Supplied data below:

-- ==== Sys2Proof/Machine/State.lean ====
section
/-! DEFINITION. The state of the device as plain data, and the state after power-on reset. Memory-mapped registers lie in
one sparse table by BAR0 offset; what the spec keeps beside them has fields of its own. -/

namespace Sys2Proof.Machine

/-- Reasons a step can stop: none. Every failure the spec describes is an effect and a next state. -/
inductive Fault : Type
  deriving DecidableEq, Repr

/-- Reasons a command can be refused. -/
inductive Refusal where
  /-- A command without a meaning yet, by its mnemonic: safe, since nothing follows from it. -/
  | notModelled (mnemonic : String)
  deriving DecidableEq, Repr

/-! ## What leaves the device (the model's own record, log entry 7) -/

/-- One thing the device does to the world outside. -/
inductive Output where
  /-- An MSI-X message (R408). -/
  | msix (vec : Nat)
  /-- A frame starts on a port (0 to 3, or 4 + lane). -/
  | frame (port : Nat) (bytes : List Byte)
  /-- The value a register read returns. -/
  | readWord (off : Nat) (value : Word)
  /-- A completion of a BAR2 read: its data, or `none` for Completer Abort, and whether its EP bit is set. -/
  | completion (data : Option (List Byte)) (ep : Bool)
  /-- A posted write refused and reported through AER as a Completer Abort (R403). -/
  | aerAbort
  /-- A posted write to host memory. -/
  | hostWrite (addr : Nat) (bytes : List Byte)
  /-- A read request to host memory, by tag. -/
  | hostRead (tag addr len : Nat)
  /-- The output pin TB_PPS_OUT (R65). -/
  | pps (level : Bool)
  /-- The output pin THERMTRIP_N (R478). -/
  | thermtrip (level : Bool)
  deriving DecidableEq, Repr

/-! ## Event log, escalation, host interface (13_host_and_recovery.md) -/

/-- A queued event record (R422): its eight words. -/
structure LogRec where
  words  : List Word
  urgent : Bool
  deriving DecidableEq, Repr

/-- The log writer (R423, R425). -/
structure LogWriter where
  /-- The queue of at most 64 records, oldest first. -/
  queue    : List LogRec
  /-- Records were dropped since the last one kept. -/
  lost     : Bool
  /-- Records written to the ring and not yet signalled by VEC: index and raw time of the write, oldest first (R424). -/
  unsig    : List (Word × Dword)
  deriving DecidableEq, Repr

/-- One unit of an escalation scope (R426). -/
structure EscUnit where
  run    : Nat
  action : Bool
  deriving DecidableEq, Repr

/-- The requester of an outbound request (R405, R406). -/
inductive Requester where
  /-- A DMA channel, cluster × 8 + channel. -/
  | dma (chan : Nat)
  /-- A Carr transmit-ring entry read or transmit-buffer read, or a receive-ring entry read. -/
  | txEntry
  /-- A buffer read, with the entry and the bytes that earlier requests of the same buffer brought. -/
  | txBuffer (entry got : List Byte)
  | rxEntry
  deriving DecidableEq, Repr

End of Supplied data.

Set down the lines above as they stand, starting with the first line and ending with the line that contains "inductive Refusal where".

-- ==== Sys2Proof/Machine/State.lean ====
section
/-! DEFINITION. The state of the device as plain data, and the state after power-on reset. Memory-mapped registers lie in
one sparse table by BAR0 offset; what the spec keeps beside them has fields of its own. -/

namespace Sys2Proof.Machine

/-- Reasons a step can stop: none. Every failure the spec describes is an effect and a next state. -/
inductive Fault : Type
  deriving DecidableEq, Repr

/-- Reasons a command can be refused. -/
inductive Refusal where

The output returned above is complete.